## Task brief
Produce word for word the lines of the data below running from the one that has "raise_errCfg : (s.raise" to the one that has "op.code := rfl", inclusive, and no others.

[Saved data entries]

-- ==== Sys2Proof/Laws/State.lean ====
section
/-! SUPPORT. One lemma for each field of State and each named update of State: what the update leaves in the field. -/

namespace Sys2Proof

section PerPad

variable {α : Type} (x : PerPad α) (v w : α)

@[simp] theorem PerPad.get_set_same (p : Pad) : (x.set p v).get p = v := by cases p <;> rfl

theorem PerPad.get_set_other {p q : Pad} (h : q ≠ p) : (x.set p v).get q = x.get q := by
  cases p <;> cases q <;> first | rfl | exact absurd rfl h

theorem PerPad.get_set (p q : Pad) : (x.set p v).get q = if q = p then v else x.get q := by
  cases p <;> cases q <;> rfl

@[simp] theorem PerPad.set_get (p : Pad) : x.set p (x.get p) = x := by cases p <;> rfl

@[simp] theorem PerPad.set_set (p : Pad) : (x.set p v).set p w = x.set p w := by cases p <;> rfl

end PerPad

@[simp] theorem Pad.ofBit_bit (p : Pad) : Pad.ofBit p.bit = p := by cases p <;> rfl

@[simp] theorem Pad.bit_ofBit (b : Bool) : (Pad.ofBit b).bit = b := by cases b <;> rfl

end Sys2Proof

namespace Sys2Proof.Machine

variable (s : State)

/-! ### State.setLine -/

@[simp] theorem setLine_cur (l : Line) (v : Bool) : (s.setLine l v).cur = s.cur := by cases l <;> rfl

@[simp] theorem setLine_prev (l : Line) (v : Bool) : (s.setLine l v).prev = s.prev := by cases l <;> rfl

@[simp] theorem setLine_mot1 (l : Line) (v : Bool) : (s.setLine l v).mot1 = s.mot1 := by cases l <;> rfl

@[simp] theorem setLine_mot2 (l : Line) (v : Bool) : (s.setLine l v).mot2 = s.mot2 := by cases l <;> rfl

@[simp] theorem setLine_cfg (l : Line) (v : Bool) : (s.setLine l v).cfg = s.cfg := by cases l <;> rfl

@[simp] theorem setLine_tp (l : Line) (v : Bool) : (s.setLine l v).tp = s.tp := by cases l <;> rfl

@[simp] theorem setLine_err (l : Line) (v : Bool) : (s.setLine l v).err = s.err := by cases l <;> rfl

@[simp] theorem setLine_resp (l : Line) (v : Bool) : (s.setLine l v).resp = s.resp := by cases l <;> rfl

@[simp] theorem setLine_cbuf (l : Line) (v : Bool) : (s.setLine l v).cbuf = s.cbuf := by cases l <;> rfl

@[simp] theorem setLine_txsr (l : Line) (v : Bool) : (s.setLine l v).txsr = s.txsr := by cases l <;> rfl

@[simp] theorem setLine_rxsr (l : Line) (v : Bool) : (s.setLine l v).rxsr = s.rxsr := by cases l <;> rfl

@[simp] theorem setLine_opr (l : Line) (v : Bool) : (s.setLine l v).opr = s.opr := by cases l <;> rfl

@[simp] theorem setLine_padr (l : Line) (v : Bool) : (s.setLine l v).padr = s.padr := by cases l <;> rfl

@[simp] theorem setLine_ar (l : Line) (v : Bool) : (s.setLine l v).ar = s.ar := by cases l <;> rfl

@[simp] theorem setLine_br (l : Line) (v : Bool) : (s.setLine l v).br = s.br := by cases l <;> rfl

@[simp] theorem setLine_seq (l : Line) (v : Bool) : (s.setLine l v).seq = s.seq := by cases l <;> rfl

@[simp] theorem setLine_done (l : Line) (v : Bool) : (s.setLine l v).done = s.done := by cases l <;> rfl

@[simp] theorem setLine_env (l : Line) (v : Bool) : (s.setLine l v).env = s.env := by cases l <;> rfl

@[simp] theorem level_setLine_same (l : Line) (v : Bool) : (s.setLine l v).level l = v := by cases l <;> rfl

theorem level_setLine_other {l m : Line} (v : Bool) (h : m ≠ l) : (s.setLine l v).level m = s.level m := by
  cases l <;> cases m <;> first | rfl | exact absurd rfl h

@[simp] theorem setLine_clk (v : Bool) : s.setLine .clk v = { s with lClk := v } := rfl

@[simp] theorem setLine_cmd (v : Bool) : s.setLine .cmd v = { s with lCmd := v } := rfl

@[simp] theorem setLine_att1 (v : Bool) : s.setLine .att1 v = { s with lAtt1 := v } := rfl

@[simp] theorem setLine_att2 (v : Bool) : s.setLine .att2 v = { s with lAtt2 := v } := rfl

/-! ### State.raise -/

@[simp] theorem raise_cur (e : ErrCause) : (s.raise e).cur = s.cur := by cases e <;> rfl

@[simp] theorem raise_prev (e : ErrCause) : (s.raise e).prev = s.prev := by cases e <;> rfl

@[simp] theorem raise_mot1 (e : ErrCause) : (s.raise e).mot1 = s.mot1 := by cases e <;> rfl

@[simp] theorem raise_mot2 (e : ErrCause) : (s.raise e).mot2 = s.mot2 := by cases e <;> rfl

@[simp] theorem raise_cfg (e : ErrCause) : (s.raise e).cfg = s.cfg := by cases e <;> rfl

@[simp] theorem raise_tp (e : ErrCause) : (s.raise e).tp = s.tp := by cases e <;> rfl

@[simp] theorem raise_resp (e : ErrCause) : (s.raise e).resp = s.resp := by cases e <;> rfl

@[simp] theorem raise_cbuf (e : ErrCause) : (s.raise e).cbuf = s.cbuf := by cases e <;> rfl

@[simp] theorem raise_txsr (e : ErrCause) : (s.raise e).txsr = s.txsr := by cases e <;> rfl

@[simp] theorem raise_rxsr (e : ErrCause) : (s.raise e).rxsr = s.rxsr := by cases e <;> rfl

@[simp] theorem raise_opr (e : ErrCause) : (s.raise e).opr = s.opr := by cases e <;> rfl

@[simp] theorem raise_padr (e : ErrCause) : (s.raise e).padr = s.padr := by cases e <;> rfl

@[simp] theorem raise_ar (e : ErrCause) : (s.raise e).ar = s.ar := by cases e <;> rfl

@[simp] theorem raise_br (e : ErrCause) : (s.raise e).br = s.br := by cases e <;> rfl

@[simp] theorem raise_seq (e : ErrCause) : (s.raise e).seq = s.seq := by cases e <;> rfl

@[simp] theorem raise_lClk (e : ErrCause) : (s.raise e).lClk = s.lClk := by cases e <;> rfl

@[simp] theorem raise_lCmd (e : ErrCause) : (s.raise e).lCmd = s.lCmd := by cases e <;> rfl

@[simp] theorem raise_lAtt1 (e : ErrCause) : (s.raise e).lAtt1 = s.lAtt1 := by cases e <;> rfl

@[simp] theorem raise_lAtt2 (e : ErrCause) : (s.raise e).lAtt2 = s.lAtt2 := by cases e <;> rfl

@[simp] theorem raise_done (e : ErrCause) : (s.raise e).done = s.done := by cases e <;> rfl

@[simp] theorem raise_env (e : ErrCause) : (s.raise e).env = s.env := by cases e <;> rfl

@[simp] theorem raise_errCfg : (s.raise .errCfg).err = { s.err with errCfg := true } := rfl

@[simp] theorem raise_errOp : (s.raise .errOp).err = { s.err with errOp := true } := rfl

@[simp] theorem raise_errOvr : (s.raise .errOvr).err = { s.err with errOvr := true } := rfl

@[simp] theorem raise_busy (e : ErrCause) : (s.raise e).busy = s.busy := by cases e <;> rfl

/-! ### State.latch -/

@[simp] theorem latch_cur (op : TxnOp) (p : Pad) (a b : Byte) : (s.latch op p a b).cur = s.cur := rfl

@[simp] theorem latch_prev (op : TxnOp) (p : Pad) (a b : Byte) : (s.latch op p a b).prev = s.prev := rfl

@[simp] theorem latch_mot1 (op : TxnOp) (p : Pad) (a b : Byte) : (s.latch op p a b).mot1 = s.mot1 := rfl

@[simp] theorem latch_mot2 (op : TxnOp) (p : Pad) (a b : Byte) : (s.latch op p a b).mot2 = s.mot2 := rfl

@[simp] theorem latch_cfg (op : TxnOp) (p : Pad) (a b : Byte) : (s.latch op p a b).cfg = s.cfg := rfl

@[simp] theorem latch_tp (op : TxnOp) (p : Pad) (a b : Byte) : (s.latch op p a b).tp = s.tp := rfl

@[simp] theorem latch_err (op : TxnOp) (p : Pad) (a b : Byte) : (s.latch op p a b).err = s.err := rfl

@[simp] theorem latch_resp (op : TxnOp) (p : Pad) (a b : Byte) : (s.latch op p a b).resp = s.resp := rfl

@[simp] theorem latch_cbuf (op : TxnOp) (p : Pad) (a b : Byte) : (s.latch op p a b).cbuf = s.cbuf := rfl

@[simp] theorem latch_txsr (op : TxnOp) (p : Pad) (a b : Byte) : (s.latch op p a b).txsr = s.txsr := rfl

@[simp] theorem latch_rxsr (op : TxnOp) (p : Pad) (a b : Byte) : (s.latch op p a b).rxsr = s.rxsr := rfl

@[simp] theorem latch_opr (op : TxnOp) (p : Pad) (a b : Byte) : (s.latch op p a b).opr = op.code := rfl

@[simp] theorem latch_padr (op : TxnOp) (p : Pad) (a b : Byte) : (s.latch op p a b).padr = p := rfl

@[simp] theorem latch_ar (op : TxnOp) (p : Pad) (a b : Byte) : (s.latch op p a b).ar = a := rfl

@[simp] theorem latch_br (op : TxnOp) (p : Pad) (a b : Byte) : (s.latch op p a b).br = b := rfl

@[simp] theorem latch_seq (op : TxnOp) (p : Pad) (a b : Byte) : (s.latch op p a b).seq = s.seq := rfl

@[simp] theorem latch_lClk (op : TxnOp) (p : Pad) (a b : Byte) : (s.latch op p a b).lClk = s.lClk := rfl

@[simp] theorem latch_lCmd (op : TxnOp) (p : Pad) (a b : Byte) : (s.latch op p a b).lCmd = s.lCmd := rfl

@[simp] theorem latch_lAtt1 (op : TxnOp) (p : Pad) (a b : Byte) : (s.latch op p a b).lAtt1 = s.lAtt1 := rfl

@[simp] theorem latch_lAtt2 (op : TxnOp) (p : Pad) (a b : Byte) : (s.latch op p a b).lAtt2 = s.lAtt2 := rfl

@[simp] theorem latch_done (op : TxnOp) (p : Pad) (a b : Byte) : (s.latch op p a b).done = s.done := rfl

@[simp] theorem latch_env (op : TxnOp) (p : Pad) (a b : Byte) : (s.latch op p a b).env = s.env := rfl

/-! ### State.report, State.reportFree -/

@[simp] theorem report_cur (v : Byte) : (s.report v).cur = s.cur := rfl

@[simp] theorem reportFree_cur : s.reportFree.cur = s.cur := rfl

@[simp] theorem report_prev (v : Byte) : (s.report v).prev = s.prev := rfl

@[simp] theorem reportFree_prev : s.reportFree.prev = s.prev := rfl

@[simp] theorem report_mot1 (v : Byte) : (s.report v).mot1 = s.mot1 := rfl

@[simp] theorem reportFree_mot1 : s.reportFree.mot1 = s.mot1 := rfl

@[simp] theorem report_mot2 (v : Byte) : (s.report v).mot2 = s.mot2 := rfl

@[simp] theorem reportFree_mot2 : s.reportFree.mot2 = s.mot2 := rfl

@[simp] theorem report_cfg (v : Byte) : (s.report v).cfg = s.cfg := rfl

@[simp] theorem reportFree_cfg : s.reportFree.cfg = s.cfg := rfl

@[simp] theorem report_tp (v : Byte) : (s.report v).tp = s.tp := rfl

@[simp] theorem reportFree_tp : s.reportFree.tp = s.tp := rfl

@[simp] theorem report_err (v : Byte) : (s.report v).err = s.err := rfl

@[simp] theorem reportFree_err : s.reportFree.err = s.err := rfl

@[simp] theorem report_resp (v : Byte) : (s.report v).resp = s.resp := rfl

@[simp] theorem reportFree_resp : s.reportFree.resp = s.resp := rfl

@[simp] theorem report_cbuf (v : Byte) : (s.report v).cbuf = s.cbuf := rfl

@[simp] theorem reportFree_cbuf : s.reportFree.cbuf = s.cbuf := rfl

@[simp] theorem report_txsr (v : Byte) : (s.report v).txsr = s.txsr := rfl

@[simp] theorem reportFree_txsr : s.reportFree.txsr = s.txsr := rfl

@[simp] theorem report_rxsr (v : Byte) : (s.report v).rxsr = s.rxsr := rfl

@[simp] theorem reportFree_rxsr : s.reportFree.rxsr = s.rxsr := rfl

@[simp] theorem report_opr (v : Byte) : (s.report v).opr = s.opr := rfl

@[simp] theorem reportFree_opr : s.reportFree.opr = s.opr := rfl

@[simp] theorem report_padr (v : Byte) : (s.report v).padr = s.padr := rfl

@[simp] theorem reportFree_padr : s.reportFree.padr = s.padr := rfl

@[simp] theorem report_ar (v : Byte) : (s.report v).ar = s.ar := rfl

@[simp] theorem reportFree_ar : s.reportFree.ar = s.ar := rfl

@[simp] theorem report_br (v : Byte) : (s.report v).br = s.br := rfl

@[simp] theorem reportFree_br : s.reportFree.br = s.br := rfl

@[simp] theorem report_seq (v : Byte) : (s.report v).seq = s.seq := rfl

@[simp] theorem reportFree_seq : s.reportFree.seq = s.seq := rfl

@[simp] theorem report_lClk (v : Byte) : (s.report v).lClk = s.lClk := rfl

@[simp] theorem reportFree_lClk : s.reportFree.lClk = s.lClk := rfl

@[simp] theorem report_lCmd (v : Byte) : (s.report v).lCmd = s.lCmd := rfl

@[simp] theorem reportFree_lCmd : s.reportFree.lCmd = s.lCmd := rfl

@[simp] theorem report_lAtt1 (v : Byte) : (s.report v).lAtt1 = s.lAtt1 := rfl

@[simp] theorem reportFree_lAtt1 : s.reportFree.lAtt1 = s.lAtt1 := rfl

@[simp] theorem report_lAtt2 (v : Byte) : (s.report v).lAtt2 = s.lAtt2 := rfl

@[simp] theorem reportFree_lAtt2 : s.reportFree.lAtt2 = s.lAtt2 := rfl

@[simp] theorem report_done (v : Byte) : (s.report v).done = s.done := rfl

@[simp] theorem reportFree_done : s.reportFree.done = s.done := rfl

@[simp] theorem report_env (v : Byte) : (s.report v).env = { s.env with qResult := v } := rfl

@[simp] theorem report_report (v w : Byte) : (s.report v).report w = s.report w := rfl

end Sys2Proof.Machine
end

## Result of this exercise
@[simp] theorem raise_errCfg : (s.raise .errCfg).err = { s.err with errCfg := true } := rfl

@[simp] theorem raise_errOp : (s.raise .errOp).err = { s.err with errOp := true } := rfl

@[simp] theorem raise_errOvr : (s.raise .errOvr).err = { s.err with errOvr := true } := rfl

@[simp] theorem raise_busy (e : ErrCause) : (s.raise e).busy = s.busy := by cases e <;> rfl

/-! ### State.latch -/

@[simp] theorem latch_cur (op : TxnOp) (p : Pad) (a b : Byte) : (s.latch op p a b).cur = s.cur := rfl

@[simp] theorem latch_prev (op : TxnOp) (p : Pad) (a b : Byte) : (s.latch op p a b).prev = s.prev := rfl

@[simp] theorem latch_mot1 (op : TxnOp) (p : Pad) (a b : Byte) : (s.latch op p a b).mot1 = s.mot1 := rfl

@[simp] theorem latch_mot2 (op : TxnOp) (p : Pad) (a b : Byte) : (s.latch op p a b).mot2 = s.mot2 := rfl

@[simp] theorem latch_cfg (op : TxnOp) (p : Pad) (a b : Byte) : (s.latch op p a b).cfg = s.cfg := rfl

@[simp] theorem latch_tp (op : TxnOp) (p : Pad) (a b : Byte) : (s.latch op p a b).tp = s.tp := rfl

@[simp] theorem latch_err (op : TxnOp) (p : Pad) (a b : Byte) : (s.latch op p a b).err = s.err := rfl

@[simp] theorem latch_resp (op : TxnOp) (p : Pad) (a b : Byte) : (s.latch op p a b).resp = s.resp := rfl

@[simp] theorem latch_cbuf (op : TxnOp) (p : Pad) (a b : Byte) : (s.latch op p a b).cbuf = s.cbuf := rfl

@[simp] theorem latch_txsr (op : TxnOp) (p : Pad) (a b : Byte) : (s.latch op p a b).txsr = s.txsr := rfl

@[simp] theorem latch_rxsr (op : TxnOp) (p : Pad) (a b : Byte) : (s.latch op p a b).rxsr = s.rxsr := rfl

@[simp] theorem latch_opr (op : TxnOp) (p : Pad) (a b : Byte) : (s.latch op p a b).opr = op.code := rfl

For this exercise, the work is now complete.